# Hamilton W10 1975



## philipjbruce (11 mo ago)

Hi guys,

just looking for some advice on this w10 1975 if possible and if it looks genuine or not, the dial is a little unusual.


----------



## philipjbruce (11 mo ago)

philipjbruce said:


> Hi guys,
> 
> just looking for some advice on this w10 1975 if possible and if it looks genuine or not, the dial is a little unusual.


 https://www.dropbox.com/s/kx5jpj5bw91pl77/Photo 16-02-2022%2C 08 30 02.png?dl=0


----------



## eezy (Apr 13, 2018)

It's different to mine. The numbers on mine look thicker but it is a 1975 6bb version, RAF. I can't say yours is wrong, just different. Saying that there are an awful lot of Chinese copies of these on the market with Quartz movements so maybe it's a Bitsa.


----------



## WRENCH (Jun 20, 2016)

philipjbruce said:


> Hi guys,
> 
> just looking for some advice on this w10 1975 if possible and if it looks genuine or not, the dial is a little unusual.


 I would be suspicious. Unless it has been in storage since 1975, it looks too clean. I would want to see it in my hands before parting with any cash. Any other pictures, like the movement etc, would help.


----------



## eezy (Apr 13, 2018)

WRENCH said:


> I would be suspicious. Unless it has been in storage since 1975, it looks too clean. I would want to see it in my hands before parting with any cash. Any other pictures, like the movement etc, would help.


 Yep, the more I look at it, the more it looks like a wrong 'un. For saying it's the same year as mine the digits are a totally different design. Looks like a printed dial.


----------



## philipjbruce (11 mo ago)

Thanks guys, it's the dial that is really throwing me off… No Swiss under the 6, the font looks a bit off and the space between Hamilton and the arrow looks wrong.

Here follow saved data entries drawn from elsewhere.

theorem State.rotated_holdsTriple {s : State} {v : Triple} (h : ∀ i < s.pixelCount, s.holdsTriple i v) (k : Int)
    {i : Nat} (hi : i < s.pixelCount) : (s.rotated k).holdsTriple i v := by
  intro c hc
  obtain ⟨j, hj, rfl⟩ := exists_pixel_moved_to hi k
  rw [← h j hj c hc]
  refine State.groupAt_eq_of_bytes fun m hm => ?_
  have hbyte := s.rotated_slot_byteAt k hj (show 4 * c + m < 12 by omega)
  simpa only [goff, ← Nat.add_assoc] using hbyte

/-- Settles O32: rotations compose, and a count is as good as its remainder; the other laws follow. -/
theorem rotationLaws : Obligations.RotationLaws := by
  intro s hs
  have hmultiple (m : Int) : (s.rotated (m * s.pixelCount)).mem = s.mem := by
    rw [s.rotated_of_count_zero (rotateCount_mul _ m)]
  refine ⟨hmultiple, fun k => ⟨?complement, ?negative⟩, State.rotated_rotated_mem hs,
    fun k => ?remainder, fun hone k => ?one, fun v hv k i hi => State.rotated_holdsTriple hv k hi, fun k => rfl⟩
  case complement =>
    rw [State.rotated_rotated_mem hs, show k + ((s.pixelCount : Int) - k) = 1 * s.pixelCount by ring]
    exact hmultiple 1
  case negative =>
    rw [State.rotated_rotated_mem hs, show k + -k = 0 * (s.pixelCount : Int) by ring]
    exact hmultiple 0
  case remainder =>
    rw [s.rotated_congr (rotateCount_emod s.pixelCount k)]
  case one =>
    have hlt := rotateCount_lt (Nat.le_refl 1) k
    rw [s.rotated_of_count_zero (by rw [hone]; omega)]

/-! ## The three steps -/

/-- R172: the saved bytes and the moved ones, each written where it belongs. -/
theorem State.rotateThreeStep_spec {s : State} (hs : s.Inv) {c : Nat} (hc : c ≤ s.length) :
    ∃ t, s.rotateThreeStep c = .ok t ∧ s.Wrote t 0 s.length ∧
      (∀ x < c, t.byteAt x = s.byteAt (s.length - c + x)) ∧
      ∀ x, c ≤ x → x < s.length → t.byteAt x = s.byteAt (x - c) := by
  obtain ⟨t, hfront, hwrote1, hbytes1⟩ := State.memWrite_spec (s := s) (a := c) (bs := s.bytes 0 (s.length - c))
    (by rw [State.bytes_length]; omega) fun _ hr => hs.bytes_canonical hr _ _
  obtain ⟨u, hsaved, hwrote2, hbytes2⟩ := State.memWrite_spec (s := t) (a := 0) (bs := s.bytes (s.length - c) c)
    (by rw [State.bytes_length, hwrote1.length]; omega)
    fun _ hr => hs.bytes_canonical (hwrote1.resetByte.symm.trans hr) _ _
  simp only [State.bytes_length, State.bytes_getElem, Nat.zero_add] at hbytes1 hbytes2 hwrote1 hwrote2
  refine ⟨u, ?run, (hwrote1.trans hwrote2).mono (by omega) (by omega), hbytes2, fun x hcx hx => ?moved⟩
  case run =>
    rw [State.rotateThreeStep, State.memRead_ok (by omega), State.memRead_ok (by omega)]
    change (do let t ← s.memWrite c _; t.memWrite 0 _) = _
    rw [hfront]
    exact hsaved
  case moved =>
    have hbyte := hbytes1 (x - c) (by omega)
    rw [Nat.add_sub_cancel' hcx] at hbyte
    rw [hwrote2.outside x (.inr hcx), hbyte]

/-- Settles O33: either way the byte at `p` goes to `(p + c) mod L`: the last `c` bytes to the front, the others up. -/
theorem threeStepRotationAgrees : Obligations.ThreeStepRotationAgrees := by
  intro k s hs _
  have hn : 1 ≤ s.pixelCount := hs.1
  have hlen : 12 * rotateCount s.pixelCount k < s.length := by
    have hcount := rotateCount_lt hn k
    rw [State.length]
    omega
  obtain ⟨hwrote, hplace⟩ := s.rotated_spec k
  obtain ⟨t, hrun, hthree, hfront, hmoved⟩ := State.rotateThreeStep_spec hs hlen.le
  generalize 12 * rotateCount s.pixelCount k = c at *
  rw [hrun, hthree.eq_of_mem_eq hwrote (hthree.mem_eq hwrote hs fun x _ hx => ?_)]
  by_cases hcx : c ≤ x
  · have hx' := hplace (x - c) (by omega)
    rw [Nat.sub_add_cancel hcx, Nat.mod_eq_of_lt hx] at hx'
    rw [hmoved x hcx hx, hx']
  · have hx' := hplace (s.length - c + x) (by omega)
    rw [show s.length - c + x + c = x + s.length by omega, Nat.add_mod_right, Nat.mod_eq_of_lt hx] at hx'
    rw [hfront x (by omega), hx']

/-! ## ROTATE's error -/

theorem scalarInt_nonInteger {v : Value} (h : ∀ k : Int, v ≠ .scalar (.int k)) :
    scalarInt v = .error .typeMismatch := by
  match v, h with
  | .scalar (.int k), h => exact absurd rfl (h k)
  | .scalar .nonInt, _ => rfl
  | .seq _, _ => rfl
  | .seqSeq _, _ => rfl

/-- Settles O31: the check of the count decides. -/
theorem rotateRejectsNonInteger : Obligations.RotateRejectsNonInteger := by
  intro v s h
  change execRotate v s = _
  rw [execRotate, scalarInt_nonInteger h]
  rfl

end Sys2Proof.Machine
end

section
/-! PROOFS. WRITE by what stands on the port TXS (44_transport.md sections 1 to 3). -/

namespace Sys2Proof.Machine

/-! ## The three cases -/

theorem execWrite_of_answer {s : State} {fail : BitVec 1} {info : Word} {rest : List TxsInput}
    (h : s.txs = .answer fail info :: rest) :
    execWrite s = .next (s.transmitted (readTxs fail info) rest s.draws) := by
  have hnext : s.nextAnswer = (some (readTxs fail info), { s with txs := rest }) := by rw [State.nextAnswer, h]; rfl
  rw [execWrite, hnext]
  simp [State.transmitted, State.emit, State.bytes, State.byteAt, State.length]

theorem execWrite_of_drawn {s : State} (h : s.txs = []) :
    execWrite s = .next (s.transmitted (Config.transportAnswer s.draws) s.txs (s.draws + 1)) := by
  have hnext : s.nextAnswer = (some (Config.transportAnswer s.draws), { s with draws := s.draws + 1 }) := by
    rw [State.nextAnswer, h]
  rw [execWrite, hnext]
  simp [State.transmitted, State.emit, State.bytes, State.byteAt, State.length]

theorem execWrite_of_silent {s : State} {rest : List TxsInput} (h : s.txs = .silent :: rest) :
    execWrite s = .fault .transportSilent := by
  rw [execWrite, State.nextAnswer, h]
  rfl

/-- Settles O34: the answer supplied, the answer drawn, and silence. -/
theorem writeCompletes : Obligations.WriteCompletes := by
  intro s
  refine ⟨fun info rest h => execWrite_of_answer h, fun info rest h => execWrite_of_answer h,
    fun h => (execWrite_of_drawn h).trans ?_, fun rest h => execWrite_of_silent h⟩
  rw [State.transmitted]
  cases Config.transportAnswer s.draws <;> rfl

/-! ## The ports -/

theorem transmitted_txPort (s : State) (a : TransportAnswer) (txs : List TxsInput) (draws : Nat) :
    (s.transmitted a txs draws).txPort = s.txPort ++ s.bytes 0 s.length := by
  simp [State.txPort, State.transmitted, Event.txBytes]

theorem transmitted_rspPort (s : State) (a : TransportAnswer) (txs : List TxsInput) (draws : Nat) :
    (s.transmitted a txs draws).rspPort = s.rspPort ++ (answerResponse a).words := by
  simp [State.rspPort, State.transmitted, Event.rspWords]

/-- R188: the response to a WRITE in words, by the bit on TXS. -/
theorem answerResponse_readTxs_words (fail : BitVec 1) (info : Word) :
    (answerResponse (readTxs fail info)).words = if fail = 1 then [7, 1, info] else [0, 0] := by
  rcases BitVec.eq_zero_or_eq_one fail with rfl | rfl <;> rfl

/-- Settles O60: the Tx event and the response each appear on their own port, and TXS has two readings. -/
theorem transportPorts : Obligations.TransportPorts := by
  refine ⟨fun s h => ?tx, fun info info' => ⟨rfl, rfl, rfl⟩, fun a => ?spelling, fun s fail info rest h => ?rsp⟩
  case tx =>
    obtain ⟨a, txs, draws, hnext⟩ := execWrite_of_transportAnswers h
    exact ⟨_, hnext, transmitted_txPort s a txs draws, s.bytes_length 0 _⟩
  case spelling =>
    cases a with
    | ok => exact ⟨0, 0, rfl, rfl⟩
    | fail info => exact ⟨1, info, rfl, rfl⟩
  case rsp =>
    exact ⟨_, execWrite_of_answer h, rfl, rfl, by rw [transmitted_rspPort, answerResponse_readTxs_words]⟩

end Sys2Proof.Machine
end
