-- ==== Sys2Proof/Machine/Afe.lean ====
section
/-! DEFINITION. Machine/Afe.lean: the analog front end: sample words, settling, faults, pulses, AFE_CONFIG and
SENSOR_READ (chapter 08). -/

namespace Sys2Proof.Machine

/-! ## Channels and words -/

/-- A channel. -/
def chanOf (s : State) (n : Nat) : Chan := s.afe.ch.get {} n
/-- A channel changed. -/
def onChan (n : Nat) (f : Chan → Chan) (s : State) : State := s.onAfe fun a => { a with ch := a.ch.mod {} n f }
/-- A field of a channel's record in force. -/
def Chan.fld (c : Chan) (o n : Nat) : Nat := Machine.fld (c.live.getD []) o n

/-- A sample word (Table 08-4). -/
def sampleWord (data : Int) (settle : Nat) (valid ovr fault stopped : Bool) : Word :=
  BitVec.ofNat 32 (ofSigned 24 data + 2 ^ 24 * (settle % 8) + 2 ^ 27 * valid.toNat + 2 ^ 28 * ovr.toNat +
    2 ^ 29 * fault.toNat + 2 ^ 30 * stopped.toNat)
/-- VALID of a word. -/
def wordValid (w : Word) : Bool := w.getLsbD 27
/-- DATA of a word, signed. -/
def wordData (w : Word) : Int := toSigned 24 (w.toNat % 2 ^ 24)
/-- DATA[23:8] of a word, signed. -/
def wordData16 (w : Word) : Int := toSigned 16 (w.toNat / 256 % 2 ^ 16)

/-- A word delivered: the latest, and the latest valid where VALID is 1. -/
def Chan.deliver (now : Nat) (w : Word) (c : Chan) : Chan :=
  let c := { c with word := w, wordAt := now }
  if wordValid w then { c with last := w, lastAt := now, any := true, cur := true } else c

/-- The limits of R184. -/
def clip24 (x : Int) : Int := max (-8388608) (min 8388607 x)
/-- A value held to those limits, and whether that or an earlier step clipped it. -/
def clipStep (was : Bool) (x : Int) : Int × Bool := (clip24 x, was || clip24 x != x)
/-- One line of R195: an offset taken off and a scale of 30 fraction bits applied, each step saturating. -/
def calStep (off : Int) (scale : Nat) (x : Int × Bool) : Int × Bool :=
  let y := clipStep x.2 (x.1 - off)
  clipStep y.2 (quot (y.1 * scale) (2 ^ 30))

/-- The calibration record of a channel at a gain: its own, else the one with GAIN 0xFF. -/
def calOf (s : State) (ch gain : Nat) : Option Bytes :=
  match s.afe.cal.find (256 * ch + gain) with
  | some r => some r
  | none => s.afe.cal.find (256 * ch + 255)

/-- The corrected DATA (R195), and whether a step clipped (log 38). -/
def corrected (s : State) (ch gain : Nat) (raw : Int) : Int × Bool :=
  let x := calStep (s.otp.afeOff.get 0 (8 * ch + gain)) (s.otp.afeScale.get (2 ^ 30) (8 * ch + gain)) (clipStep false raw)
  match calOf s ch gain with
  | some c => calStep (toSigned 32 (fld c 4 4)) (fld c 8 4) x
  | none => x

/-- The voltage at the mux output, as a numerator in pV and its divisor (Table 08-2). -/
def muxV (mux : Nat) (x : SdInput) : Int × Nat :=
  match mux with
  | 0 => (x.ain, 1) | 1 => (0, 1) | 2 => (x.int, 2) | 4 => (x.avdd, 4) | _ => (x.vkeep, 4)
/-- The raw result (R184): round(V_IN × G / V_REF × 2^23). The die temperature sensor gives its own unit (Table 08-2). -/
def rawOf (c : Chan) (x : SdInput) : Int :=
  if c.fld 2 1 == 3 then x.temp
  else
    let v := muxV (c.fld 2 1) x
    let vref := if c.fld 6 1 == 1 then x.ref else x.int
    if vref ≤ 0 then Config.noRef v.1 else nearest (v.1 * 2 ^ (c.fld 3 1 + 23)) (vref.toNat * v.2)

/-- The output period of RATE in µs (Table 08-2). -/
def ratePeriod (rate : Nat) : Nat := [20000, 10000, 4000, 2000, 1000, 500, 250, 125].getD rate 125
/-- The output period of a channel from `now` on (R185): that of RATE, off by up to 2 % on the backup oscillator. -/
def periodOf (pll : Bool) (now : Nat) (c : Chan) : Nat :=
  let p := ratePeriod (c.fld 4 1 / 16 % 8)
  if pll then p else max ((100 * p + 101) / 102) (min (100 * p / 98) (Config.backupPeriod p now))
/-- The period of a channel as the clocks run. -/
def sdPeriod (s : State) (c : Chan) : Nat := periodOf s.pwr.fclkPll s.now c
/-- The first end of an output period that is not past. -/
def wordDue (s : State) (c : Chan) : Nat :=
  c.nextAt + (s.now - c.nextAt + (sdPeriod s c - 1)) / sdPeriod s c * sdPeriod s c

/-! ## Faults (R192, R193) -/

/-- A fault of a channel that set or cleared: an event, or in keeper mode an entry of the history, whose oldest is
overwritten and counted when it is full. -/
def faultNote (ch bits : Nat) (set : Bool) (s : State) : State :=
  if bits == 0 then s
  else if keeper s then
    s.onAfe fun a => a.note ⟨ch, bits, set⟩
  else event (if set then 0x0800 else 0x0801) (if set then 2 else 1) [ch, bits] 0 0 s

/-- The faults of a channel at a new set of bits, each set and clear reported. -/
def setFaults (ch m : Nat) (s : State) : State :=
  let old := (chanOf s ch).faults
  let s := onChan ch (fun c => { c with faults := m }) s
  faultNote ch (Nat.xor old (Nat.land old m)) false (faultNote ch (Nat.xor m (Nat.land old m)) true s)

/-- One fault bit of a channel. -/
def setFault (ch bit : Nat) (v : Bool) (s : State) : State :=
  let m := (chanOf s ch).faults
  setFaults ch (if v then Nat.lor m (2 ^ bit) else Nat.xor m (Nat.land m (2 ^ bit))) s

/-- The IEXC source that a channel selects. -/
def Chan.exc (c : Chan) : Option Nat := let e := c.fld 5 1; if e == 0 then none else some (e - 1)
/-- REF_FAULT and EXC_FAULT of a channel follow the reference and its source. -/
def shareFaults (ch : Nat) (s : State) : State :=
  let c := chanOf s ch
  let s := setFault ch 3 (c.on && c.fld 6 1 == 1 && s.afe.refBad) s
  setFault ch 4 (c.on && (match c.exc with | some e => (s.afe.exc.get {} e).bad | none => false)) s
/-- Those of every sigma-delta channel. -/
def shareAll (s : State) : State := (List.range 32).foldl (fun s n => shareFaults n s) s

/-- REF_CHECK (R192): every 1 ms; REF_FAULT clears after 100 ms within range. -/
def doRefCheck (ok : Bool) (s : State) : State :=
  if !fieldOn s then s else
  let s := reach (s.afe.refAt + 1000) s
  let now := s.now
  let s := s.onAfe fun a =>
    let since := if ok then (match a.refOkAt with | some t => some t | none => some now) else none
    { a with refAt := now, refOkAt := since,
             refBad := if ok then a.refBad && (match since with | some t => decide (now < t + 100000) | none => true) else true }
  shareAll s

/-- REF_CHECK. -/
def execRefCheck (ok : Bool) (s : State) : Host.Outcome State Fault Refusal := .next (doRefCheck ok s)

https://www.dropbox.com/s/md0ikz23h0d4jc4/Photo 16-02-2022%2C 08 31 48.png?dl=0

https://www.dropbox.com/s/bd9td92f5lrb5f6/Photo 16-02-2022%2C 08 30 17.png?dl=0


----------



## eezy (Apr 13, 2018)

philipjbruce said:


> Thanks guys, it's the dial that is really throwing me off… No Swiss under the 6, the font looks a bit off and the space between Hamilton and the arrow looks wrong.
> 
> https://www.dropbox.com/s/md0ikz23h0d4jc4/Photo 16-02-2022%2C 08 31 48.png?dl=0
> 
> https://www.dropbox.com/s/bd9td92f5lrb5f6/Photo 16-02-2022%2C 08 30 17.png?dl=0


 The back of it looks wrong as well.


----------



## philipjbruce (11 mo ago)

I'm going to stay clear of this one for sure, just to much not right about it.

Really appreciate the advice. Hopefully post some photos when I do find a good w10.


----------



## philipjbruce (11 mo ago)

Finally got my hands on a nice 1975 w10, very happy with it and it's keeping perfect time. 
https://www.dropbox.com/s/0olfahi0owk2pva/Photo 19-02-2022%2C 10 42 47.jpg?dl=0


----------



## JoT (Aug 12, 2003)

philipjbruce said:


> Finally got my hands on a nice 1975 w10, very happy with it and it's keeping perfect time.
> https://www.dropbox.com/s/0olfahi0owk2pva/Photo 19-02-2022%2C 10 42 47.jpg?dl=0


----------



## jmm1 (Aug 18, 2009)

It would have 'Swiss' at the base of the dial if it was genuine.


----------



## spinynorman (Apr 2, 2014)

Op's pic of the one they bought, with Swiss on dial. Looks nice.


----------